What to produce:
Each line below from the one containing "theorem joinQueue_frame (r" through the one containing "(joinQueue r s).dispositions" is to be given again exactly, and no line outside that span.

Data extract:
/-- `subtractLoad` changes the catering alone. -/
@[simp] theorem subtractLoad_frame (k : KitchenNo) (qd l : Nat) :
    (subtractLoad k qd l s).clock = s.clock ∧ (subtractLoad k qd l s).rooms = s.rooms ∧
    (subtractLoad k qd l s).panels = s.panels ∧ (subtractLoad k qd l s).menu = s.menu ∧
    (subtractLoad k qd l s).kitchens = s.kitchens ∧ (subtractLoad k qd l s).profile = s.profile ∧
    (subtractLoad k qd l s).overlays = s.overlays ∧ (subtractLoad k qd l s).dispositions = s.dispositions ∧
    (subtractLoad k qd l s).settings = s.settings ∧ (subtractLoad k qd l s).store = s.store ∧
    (subtractLoad k qd l s).engine = s.engine ∧ (subtractLoad k qd l s).composer = s.composer ∧
    (subtractLoad k qd l s).loop = s.loop ∧ (subtractLoad k qd l s).exceptions = s.exceptions ∧
    (subtractLoad k qd l s).ports = s.ports ∧ (subtractLoad k qd l s).deliveries = s.deliveries ∧
    (subtractLoad k qd l s).pending = s.pending :=
  ⟨rfl, rfl, rfl, rfl, rfl, rfl, rfl, rfl, rfl, rfl, rfl, rfl, rfl, rfl, rfl, rfl, rfl⟩

/-- `joinQueue` changes the engine alone. -/
@[simp] theorem joinQueue_frame (r : Request) :
    (joinQueue r s).clock = s.clock ∧ (joinQueue r s).rooms = s.rooms ∧ (joinQueue r s).panels = s.panels ∧
    (joinQueue r s).menu = s.menu ∧ (joinQueue r s).kitchens = s.kitchens ∧
    (joinQueue r s).profile = s.profile ∧ (joinQueue r s).overlays = s.overlays ∧
    (joinQueue r s).dispositions = s.dispositions ∧ (joinQueue r s).settings = s.settings ∧
    (joinQueue r s).store = s.store ∧ (joinQueue r s).catering = s.catering ∧
    (joinQueue r s).composer = s.composer ∧ (joinQueue r s).loop = s.loop ∧
    (joinQueue r s).exceptions = s.exceptions ∧ (joinQueue r s).ports = s.ports ∧
    (joinQueue r s).deliveries = s.deliveries ∧ (joinQueue r s).pending = s.pending :=
  ⟨rfl, rfl, rfl, rfl, rfl, rfl, rfl, rfl, rfl, rfl, rfl, rfl, rfl, rfl, rfl, rfl, rfl⟩

/-- `endFlight` changes the engine alone. -/
@[simp] theorem endFlight_frame :
    (endFlight s).clock = s.clock ∧ (endFlight s).rooms = s.rooms ∧ (endFlight s).panels = s.panels ∧
    (endFlight s).menu = s.menu ∧ (endFlight s).kitchens = s.kitchens ∧ (endFlight s).profile = s.profile ∧
    (endFlight s).overlays = s.overlays ∧ (endFlight s).dispositions = s.dispositions ∧
    (endFlight s).settings = s.settings ∧ (endFlight s).store = s.store ∧
    (endFlight s).catering = s.catering ∧ (endFlight s).composer = s.composer ∧ (endFlight s).loop = s.loop ∧
    (endFlight s).exceptions = s.exceptions ∧ (endFlight s).ports = s.ports ∧
    (endFlight s).deliveries = s.deliveries ∧ (endFlight s).pending = s.pending :=
  ⟨rfl, rfl, rfl, rfl, rfl, rfl, rfl, rfl, rfl, rfl, rfl, rfl, rfl, rfl, rfl, rfl, rfl⟩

Completed exercise:
@[simp] theorem joinQueue_frame (r : Request) :
    (joinQueue r s).clock = s.clock ∧ (joinQueue r s).rooms = s.rooms ∧ (joinQueue r s).panels = s.panels ∧
    (joinQueue r s).menu = s.menu ∧ (joinQueue r s).kitchens = s.kitchens ∧
    (joinQueue r s).profile = s.profile ∧ (joinQueue r s).overlays = s.overlays ∧
    (joinQueue r s).dispositions = s.dispositions ∧ (joinQueue r s).settings = s.settings ∧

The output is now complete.